There is nothing wrong with this per se. However, when you scroll further down the page, you can see that most of the examples used to illustrate wellness revolve around the workplace rather than the individual. The example sentence offered by the Cambridge Dictionary is as follows: “Employers who emphasize worker wellness get a healthy return on their investment.” This is where the term wellness begins to denote something quite sinister.
Thing is, the true meaning of wellness has been disguised for quite some time. There are those who use it pretty much interchangeably with mental health, mental wellbeing, and the like. However, wellness isn’t mental health in the strictest sense. Rather, wellness is a means to an end. It emphasizes the importance of the individual but does not take into consideration what is best for that individual.
Wellness is never really about an individual being happy with themselves as a person. It is a term used by companies who want to maximise productivity and profit. They know that stress and mental illness are two ways in which the productivity of the workforce is inhibited.
Therefore, they begin wellness schemes that seek to dispel stress, anxiety, and depression. This seems like a good thing, which is why it has gone unchallenged for so long. After all, who wouldn’t want to dispel stress, anxiety, and depression among the general population? It is a noble pursuit, surely!?

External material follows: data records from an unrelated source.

-- ==== Sys2Proof/Machine/Operands.lean ====
section
/-! DEFINITION. The operand forms of the commands: the operand registers read as naturals (spec/30_encoding.md R113,
spec/70_reset_and_hazards.md R401) and the positions of batched fields (spec/40_bitio.md R146). Offsets, counts and indices
are mathematical naturals, with no wrap-around (spec/00_scope.md R17). -/

namespace Sys2Proof.Machine

/-- BITOFF, COUNT, SKIP, DST, SRC and CURSOR as the naturals of the pseudocode (R113, R17, R38). -/
def State.bitoff (s : State) : Nat := s.op.bitoff.toNat
def State.count (s : State) : Nat := s.op.count.toNat
def State.skip (s : State) : Nat := s.op.skip.toNat
def State.dst (s : State) : Nat := s.op.dst.toNat
def State.src (s : State) : Nat := s.op.src.toNat
def State.value (s : State) : Nat := s.op.value.toNat
def State.cursor (s : State) : Nat := s.op.cursor.toNat

/-- The bit offset at which field i of a batch of w-bit fields starts (R146). -/
def fieldPos (p0 w skip i : Nat) : Nat := p0 + i * (w + skip)

/-- The access checks of n batched fields, in increasing index (R142, R144, R171, R172): the first field that reaches past M
raises. `i` is the index of the first field still to check. -/
def checkFields (s : State) (p0 w skip i : Nat) : Nat → Except Raise Unit
  | 0 => .ok ()
  | n + 1 => do
    checkM s (fieldPos p0 w skip i) w
    checkFields s p0 w skip (i + 1) n

/-- The values of n batched fields, as cells (R142, R171). -/
def readFields (m : Memory) (p0 w skip n : Nat) : List Word :=
  (List.range n).map (fun i => zext64 (getBits m (fieldPos p0 w skip i) w))

/-- M with batched fields written from the cells given, the first at index i (R144, R172): the low w bits of each. -/
def writeFields (m : Memory) (p0 w skip i : Nat) : List Word → Memory
  | [] => m
  | c :: cs => writeFields (setBits m (fieldPos p0 w skip i) w c.toNat) p0 w skip (i + 1) cs

/-- NEXTOFF after fields that end just before bit offset p: modulo 2^64 (R140, R17). -/
def State.setNextoff (s : State) (p : Nat) : State := { s with res := { s.res with nextoff := zext64 p } }

/-- RESULT written (R39). -/
def State.setResult (s : State) (v : Nat) : State := { s with res := { s.res with result := zext64 v } }

/-- M written (R40). -/
def State.setMem (s : State) (m : Memory) : State := { s with mem := m }

/-- CURSOR written (R38). -/
def State.setCursor (s : State) (a : Nat) : State := { s with op := { s.op with cursor := zext64 a } }

/-- The message context written (R44, R45). -/
def State.setCtx (s : State) (c : ContextRegs) : State := { s with ctx := c }

/-- DRTV written from entry 0 on (R43): entries past the end keep what they held. -/
def State.latchDrt (s : State) (vals : List Word) : State := { s with drtv := Sparse.writeRun s.drtv 0 vals }

end Sys2Proof.Machine
end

And it would be, if those who sought to do it did so out of genuine concern for those less fortunate than themselves. However, the reality is that wellness is a euphemism. And not a sexy euphemism either. No, wellness is a euphemism for profit.
Nowadays, you’re not allowed to do many things as a company. One of these such things is to seek to deliberately generate profit, without parading some nobler purpose at its core. Every company has to have a philosophy; a social conscience; a purpose beyond the mindless generation of GDP. Whether it’s endorsing Pride month or having yoga in the canteen every Thursday, companies have to be seen to be doing something more than they actually do.

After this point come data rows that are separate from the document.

theorem faultsPastM_checkBytes (n : Nat) : FaultsPastM s (checkM s (8 * s.cursor) n) :=
  faultsPastM_checkM ((Nat.mul_div_cancel_left _ (by decide)).trans_lt s.op.cursor.isLt) n

theorem faultsPastM_checkBitoff (w : Nat) : FaultsPastM s (checkM s s.bitoff w) :=
  faultsPastM_checkM (Nat.lt_of_le_of_lt (Nat.div_le_self _ _) s.op.bitoff.isLt) w

theorem faultsPastM_checkFields {skip : Nat} (hskip : skip < 2 ^ 64) (w n : Nat) :
    FaultsPastM s (checkFields s s.bitoff w skip 0 n) :=
  fun _ h hwf => checkFields_error_lt (Config.bufBytes_lt hwf) s.op.bitoff.isLt hskip h

theorem faultsPastM_openSection (k minLen : Nat) : FaultsPastM s (openSection s k minLen) := by
  intro a h hwf
  obtain rfl := openSection_oob h
  have hbuf : s.cfg.bufBytes < 2 ^ 60 := Config.bufBytes_lt hwf
  exact ⟨le_max_right _ _, max_lt s.op.cursor.isLt (by omega)⟩

/-! ### One computation after another -/

theorem FaultsPastM.bind {α β : Type} {x : Except Raise α} {f : α → Except Raise β} (hx : FaultsPastM s x)
    (hf : ∀ v, FaultsPastM s (f v)) : FaultsPastM s (x >>= f) := by
  intro a h
  obtain h | ⟨v, -, h⟩ := bind_error.mp h
  · exact hx a h
  · exact hf v a h

theorem FaultsPastM.ite {α : Type} {p : Prop} [Decidable p] {x y : Except Raise α} (hx : FaultsPastM s x)
    (hy : FaultsPastM s y) : FaultsPastM s (if p then x else y) := by
  split
  · exact hx
  · exact hy

/-! ### The parts of the section commands -/

theorem faultsPastM_gridBody (g : Bool) (sec : Section) (t no : Nat) : FaultsPastM s (gridBody s g sec t no) := by
  unfold gridBody
  split
  · exact .ite (faultsPastM_error _) (faultsPastM_ok _)
  · exact .bind (faultsPastM_readKnown _ _ _ _) fun _ => .bind (faultsPastM_optList _ _ _ _ _) fun _ =>
      .bind (faultsPastM_need _ _) fun _ => faultsPastM_ok _

theorem faultsPastM_bitmapBody (sec : Section) (ind : Nat) : FaultsPastM s (bitmapBody s sec ind) := by
  have hspace (n : Nat) (v : List Word × Bool) : FaultsPastM s (needSpace s s.dst n >>= fun _ => .ok v) :=
    .bind (faultsPastM_needSpace _ _) fun _ => faultsPastM_ok v
  exact .ite (.bind (faultsPastM_need _ _) fun _ => .bind (faultsPastM_need _ _) fun _ => hspace _ _)
    (.ite (.bind (faultsPastM_need _ _) fun _ => hspace _ _) (.ite (hspace _ _) (faultsPastM_error _)))

theorem faultsPastM_decompress (sec : Section) (alg : Algorithm) (p : LinearParams) :
    FaultsPastM s (decompress s sec alg p) := by
  refine .ite (faultsPastM_ok _) (.ite (faultsPastM_error _) ?_)
  cases alg with
  | simple => exact .ite (faultsPastM_error _) (faultsPastM_ok _)
  | jpeg2000 | png | aec | rle => exact faultsPastM_ok _

theorem faultsPastM_runUnpk7Answer (p : Pending) (ans : CodecAnswer) : FaultsPastM s (runUnpk7Answer p ans s) := by
  cases ans with
  | fail => exact faultsPastM_error _
  | samples xs => exact .bind (faultsPastM_need _ _) fun _ => .bind (faultsPastM_need _ _) fun _ => faultsPastM_ok _

/-! ### All commands -/

/-- A batch command: room or a source in A, then the fields, then the commit. -/
theorem FaultsPastM.batch {x : Except Raise Unit} (hx : FaultsPastM s x) {skip : Nat} (hskip : skip < 2 ^ 64) (w n : Nat)
    (t : State) : FaultsPastM s (x >>= fun _ => checkFields s s.bitoff w skip 0 n >>= fun _ => .ok t) :=
  .bind hx fun _ => .bind (faultsPastM_checkFields hskip w n) fun _ => faultsPastM_ok t

theorem faultsPastM_runOf (i : Instr) : FaultsPastM s (runOf i s) := by
  have hskip : s.skip < 2 ^ 64 := s.op.skip.isLt
  cases i with
  | nop => exact faultsPastM_ok _
  | gbit w | sbit w => exact .bind (faultsPastM_checkBitoff _) fun _ => faultsPastM_ok _
  | gbits w => exact .batch (faultsPastM_needSpace _ _) hskip _ _ _
  | sbits w => exact .batch (faultsPastM_needSource _ _) hskip _ _ _
  | rdieee => exact .batch (faultsPastM_needSpace _ _) (by decide) _ _ _
  | mkieee => exact .batch (faultsPastM_needSource _ _) (by decide) _ _ _
  | unpk0 =>
    exact .bind (faultsPastM_checkBytes _) fun _ => .bind (faultsPastM_need _ _) fun _ => .bind (faultsPastM_need _ _) fun _ =>
      .bind (faultsPastM_need _ _) fun _ => .bind (faultsPastM_needSpace _ _) fun _ => faultsPastM_ok _
  | unpk1 | unpk2 =>
    exact .bind (faultsPastM_openSection _ _) fun _ => .bind (faultsPastM_needSpace _ _) fun _ => faultsPastM_ok _
  | unpk3 g =>
    exact .bind (faultsPastM_openSection _ _) fun _ => .bind (faultsPastM_gridBody _ _ _ _) fun _ =>
      .bind (faultsPastM_needSpace _ _) fun _ => faultsPastM_ok _
  | unpk4 | unpk5 =>
    refine .bind (faultsPastM_openSection _ _) fun _ => ?_
    dsimp only
    split
    · exact faultsPastM_error _
    · exact .bind (faultsPastM_readKnown _ _ _ _) fun _ => .bind (faultsPastM_need _ _) fun _ =>
        .bind (faultsPastM_needSpace _ _) fun _ => faultsPastM_ok _
  | unpk6 =>
    exact .bind (faultsPastM_openSection _ _) fun _ => .bind (faultsPastM_bitmapBody _ _) fun _ => faultsPastM_ok _
  | unpk7 =>
    exact .bind (faultsPastM_openSection _ _) fun _ => .bind (faultsPastM_need _ _) fun _ =>
      .bind (faultsPastM_orRaise _ _) fun _ => .bind (faultsPastM_need _ _) fun _ => .bind (faultsPastM_orRaise _ _) fun _ =>
      .bind (faultsPastM_needSpace _ _) fun _ => faultsPastM_decompress _ _ _
  | chkend =>
    exact .bind (faultsPastM_need _ _) fun _ => .bind (faultsPastM_checkBytes _) fun _ => .bind (faultsPastM_need _ _) fun _ =>
      .bind (faultsPastM_need _ _) fun _ => faultsPastM_ok _
  | skipsec =>
    exact .bind (faultsPastM_need _ _) fun _ => .bind (faultsPastM_need _ _) fun _ => .bind (faultsPastM_checkBytes _) fun _ =>
      .bind (faultsPastM_need _ _) fun _ => .bind (faultsPastM_need _ _) fun _ => .bind (faultsPastM_need _ _) fun _ =>
      .bind (faultsPastM_need _ _) fun _ => faultsPastM_ok _

end Sys2Proof.Machine
end

section
/-! SUPPORT. How a move of the engine leaves the block (spec/60_exceptions.md R350, R352, R355): the command waits, has ended in
success, or has raised; and which access of the host writes STATUS.FAULT (R356). -/

namespace Sys2Proof.Machine

variable {s t : State}

/-! ### STATUS after a commit -/

/-- UNPK3 ends with a code of class 0. -/
theorem gridBody_statusClass {g : Bool} {sec : Section} {n no : Nat} {b : GridBody} (hb : gridBody s g sec n no = .ok b) :
    b.code.statusClass = 0 := by
  unfold gridBody at hb
  split at hb
  · split at hb <;> cases hb
    rfl
  · simp only [bind_ok] at hb
    obtain ⟨_, -, _, -, _, -, hb⟩ := hb
    cases hb
    rfl

/-- What a commit makes of STATUS: FAULT is as before, and CODE is a success unless the command waits. -/
structure Commits (s t : State) : Prop where
  fault : t.fault = s.fault
  success : t.phase = .idle → t.code.statusClass = 0

theorem runOf_commits {i : Instr} (hr : runOf i s = .ok t) : Commits s t := by
  cases i with
  | nop => cases hr; exact ⟨rfl, fun _ => rfl⟩
  | gbit w => obtain ⟨-, rfl⟩ := runGbit_ok.mp hr; exact ⟨rfl, fun _ => rfl⟩
  | gbits w => obtain ⟨-, -, rfl⟩ := runGbits_ok.mp hr; exact ⟨rfl, fun _ => rfl⟩
  | sbit w => obtain ⟨-, rfl⟩ := runSbit_ok.mp hr; exact ⟨rfl, fun _ => rfl⟩
  | sbits w => obtain ⟨-, -, rfl⟩ := runSbits_ok.mp hr; exact ⟨rfl, fun _ => rfl⟩
  | rdieee => obtain ⟨-, -, rfl⟩ := runRdieee_ok.mp hr; exact ⟨rfl, fun _ => rfl⟩
  | mkieee => obtain ⟨-, -, rfl⟩ := runMkieee_ok.mp hr; exact ⟨rfl, fun _ => rfl⟩
  | unpk0 => obtain ⟨-, -, -, -, -, rfl⟩ := runUnpk0_ok.mp hr; exact ⟨rfl, fun _ => rfl⟩
  | unpk1 => obtain ⟨_, -, -, rfl⟩ := runUnpk1_ok.mp hr; exact ⟨rfl, fun _ => rfl⟩
  | unpk2 => obtain ⟨_, -, -, rfl⟩ := runUnpk2_ok.mp hr; exact ⟨rfl, fun _ => rfl⟩
  | unpk3 g => obtain ⟨_, -, _, hb, -, rfl⟩ := runUnpk3_ok.mp hr; exact ⟨rfl, fun _ => gridBody_statusClass hb⟩
  | unpk4 => obtain ⟨_, -, _, -, _, -, -, -, rfl⟩ := runUnpk4_ok.mp hr; exact ⟨rfl, fun _ => rfl⟩
  | unpk5 => obtain ⟨_, -, _, -, _, -, -, -, rfl⟩ := runUnpk5_ok.mp hr; exact ⟨rfl, fun _ => rfl⟩
  | unpk6 => obtain ⟨_, -, _, -, rfl⟩ := runUnpk6_ok.mp hr; exact ⟨rfl, fun _ => rfl⟩
  | unpk7 =>
    obtain ⟨_, -, -, _, -, -, _, -, -, hd⟩ := runUnpk7_ok.mp hr
    obtain ⟨_, -, rfl⟩ | ⟨-, -, -, rfl⟩ := decompress_ok hd
    · exact ⟨rfl, fun _ => rfl⟩
    · exact ⟨rfl, nofun⟩
  | chkend => obtain ⟨-, -, -, -, rfl⟩ := runChkend_ok.mp hr; exact ⟨rfl, fun _ => rfl⟩
  | skipsec => obtain ⟨_, -, -, -, -, -, -, -, -, -, -, rfl⟩ := runSkipsec_ok.mp hr; exact ⟨rfl, fun _ => rfl⟩

theorem runUnpk7Answer_commits {p : Pending} {ans : CodecAnswer} (hr : runUnpk7Answer p ans s = .ok t) : Commits s t := by
  obtain ⟨_, -, -, -, rfl⟩ := runUnpk7Answer_ok.mp hr
  exact ⟨rfl, fun _ => rfl⟩

theorem codecDraw_commits {p : Pending} (hp : s.phase = .waiting p) : Commits s (codecDraw p s) := by
  obtain hd | ⟨ans, hd⟩ := codecDraw_cases p s <;> rw [hd]
  · exact ⟨rfl, fun hidle => nomatch hp.symm.trans hidle⟩
  · exact ⟨rfl, nofun⟩

/-! ### How a move of the engine ends -/

/-- How a move of the engine leaves the block: a commit, or the state before with the effects of a raise. -/
inductive EngineEnd (s : State) : State → Prop where
  | commits {t : State} (h : Commits s t) : EngineEnd s t
  | raises (r : Raise) (h : FaultsPastM s (.error r : Except Raise State)) : EngineEnd s (s.raise r)

theorem endCommand_end {run : Except Raise State} (hok : ∀ u, run = .ok u → Commits s u) (hfault : FaultsPastM s run)
    (ht : endCommand s run = .next t) : EngineEnd s t := by
  obtain hr | ⟨r, rfl, rfl⟩ := endCommand_next.mp ht
  · exact .commits (hok t hr)
  · exact .raises r hfault

theorem exec_end {i : Instr} (ht : exec i s = .next t) : EngineEnd s t :=
  endCommand_end (fun _ => runOf_commits) (faultsPastM_runOf i) (exec_eq i s ▸ ht)

theorem engineStart_end {v : Word} (ht : engineStart v s = .next t) : EngineEnd s t := by
  cases hd : decode s.cfg.maxW.bits v with
  | error e =>
    rw [engineStart_undecoded hd] at ht
    cases ht
    exact .raises _ (by cases e <;> exact faultsPastM_error _)
  | ok i => exact exec_end (engineStart_decoded hd ▸ ht)

theorem blockMove_end (hbusy : s.phase ≠ .idle) (ht : blockMove s = .next t) : EngineEnd s t := by
  cases hp : s.phase with
  | idle => exact absurd hp hbusy
  | issued v => exact engineStart_end (blockMove_issued hp ▸ ht)
  | waiting p =>
    rw [blockMove_waiting hp] at ht
    cases ht
    exact .commits (codecDraw_commits hp)
  | answered p ans =>
    rw [blockMove_answered hp] at ht
    exact endCommand_end (fun _ => runUnpk7Answer_commits) (faultsPastM_runUnpk7Answer p ans) ht

/-- R352: an error code is the mark of a raise of that error. -/
theorem EngineEnd.failed {e : ErrorCode} (h : EngineEnd s t) (hidle : t.phase = .idle) (hcode : t.code = .error e) :
    t = s.failed e := by
  cases h with
  | commits h =>
    have hclass := h.success hidle
    rw [hcode] at hclass
    cases e <;> cases hclass
  | raises r =>
    cases r <;> cases hcode
    rfl

/-- R355: FAULT_OOB is the mark of a fault, at an address that FAULT_INFO holds. -/
theorem EngineEnd.faulted (h : EngineEnd s t) (hidle : t.phase = .idle) (hcode : t.code = .faultOob) :
    t = s.faulted t.faultInfo.toNat ∧ (s.cfg.wf = true → s.cfg.bufBytes ≤ t.faultInfo.toNat) := by
  cases h with
  | commits h =>
    have hclass := h.success hidle
    rw [hcode] at hclass
    cases hclass
  | raises r hpast =>
    cases r with
    | error e => cases hcode
    | oob a =>
      refine ⟨?_, fun hwf => ?_⟩
      · simp only [State.faulted, State.raise_oob_faultInfo, zext64, BitVec.ofNat_toNat, BitVec.setWidth_eq]
        rfl
      · obtain ⟨hbuf, hlt⟩ := hpast a rfl hwf
        rwa [State.raise_oob_faultInfo, toNat_zext64 hlt]

/-! ### The fault -/

/-- No move of the engine clears the fault. -/
theorem EngineEnd.keeps_fault (h : EngineEnd s t) (hf : s.fault = true) : t.fault = true := by
  cases h with
  | commits h => exact h.fault.trans hf
  | raises r =>
    cases r with
    | error e => exact hf
    | oob a => rfl

theorem blockMove_keeps_fault (hf : s.fault = true) (ht : blockMove s = .next t) : t.fault = true := by
  by_cases hp : s.phase = .idle
  · rw [blockMove_idle hp] at ht
    cases ht
    exact hf
  · exact (blockMove_end hp ht).keeps_fault hf

@[simp] theorem codecMove_fault (n : Nat) (ans : CodecAnswer) (s : State) : (codecMove n ans s).fault = s.fault := by
  by_cases h : ∃ p, s.phase = .waiting p ∧ p.serial = n
  · obtain ⟨p, hp, rfl⟩ := h
    rw [codecMove_waiting hp]
  · rw [codecMove_discarded fun p hp hn => h ⟨p, hp, hn⟩]

theorem writeCtrl_fault (s : State) (v : Word) : (writeCtrl s v).fault = s.fault ∨ v.getLsbD 0 = true := by
  unfold writeCtrl
  split
  case isTrue hv => exact .inr hv
  case isFalse => exact .inl rfl

/-- The one access of the host that writes STATUS.FAULT is a write to CTRL with bit 0 = 1. -/
theorem hostMove_fault {m : HostMove} (ht : hostMove m s = .next t) :
    t.fault = s.fault ∨ ∃ v, m = .regWrite 0x010 64 v ∧ v.getLsbD 0 = true := by
  cases m with
  | regWrite off w v =>
    obtain ⟨rfl, r, hr, -, ht⟩ := withReg_next.mp ht
    unfold writeReg at ht
    split at ht
    · obtain rfl | ⟨-, -, rfl⟩ := writeCmd_next ht <;> exact .inl rfl
    · cases ht
      obtain rfl := regAt_ctrl hr
      exact (writeCtrl_fault s v).imp_right fun hv => ⟨v, rfl, hv⟩
    · cases ht
      exact .inl rfl
  | regRead off w => obtain ⟨-, _, -, -, ht⟩ := withReg_next.mp ht; cases ht; exact .inl rfl
  | mRead a => obtain ⟨-, -, rfl⟩ := withByte_next.mp ht; exact .inl rfl
  | mWrite a b => obtain ⟨-, -, rfl⟩ := withByte_next.mp ht; exact .inl rfl
  | aRead i => obtain ⟨-, -, rfl⟩ := withCell_next.mp ht; exact .inl rfl
  | aWrite i v => obtain ⟨-, -, rfl⟩ := withCell_next.mp ht; exact .inl rfl
  | poll => cases ht; rw [pollStatus_eq]; exact .inl rfl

Wellness is happiness that corporations hope to get something out of. Wellness has very little to do with mental health. Sadly, people get confused between the two. This happens because corporations want you to be confused. They want you to confuse productivity for contentment and profit margins for self-esteem. Wellness puts the onus on the individual as an employee rather than as a person.
It analyses a person’s wellbeing in much the same way as a lion eyes up an unassuming gazelle. Wellness is wishy-washy, virtue-signalling, corporate newspeak. It is indicative of the gaping hole that exists within late-stage capitalism, the gaping hole that neoliberalism wants to cash in on rather than close.
That is the difference between mental health and wellness. Only one of them really exists – the other is simply made up by companies that need to address the increase in stress and anxiety amongst their workforce. They do so by placing the onus on the employee experiencing stress, not the reason that the employee was stressed in the first place. I’m no psychiatrist – that is plain for anybody to see. However, it seems obvious that we should never recommend people to focus on their wellness. We should always recommend people pay attention to their mental health.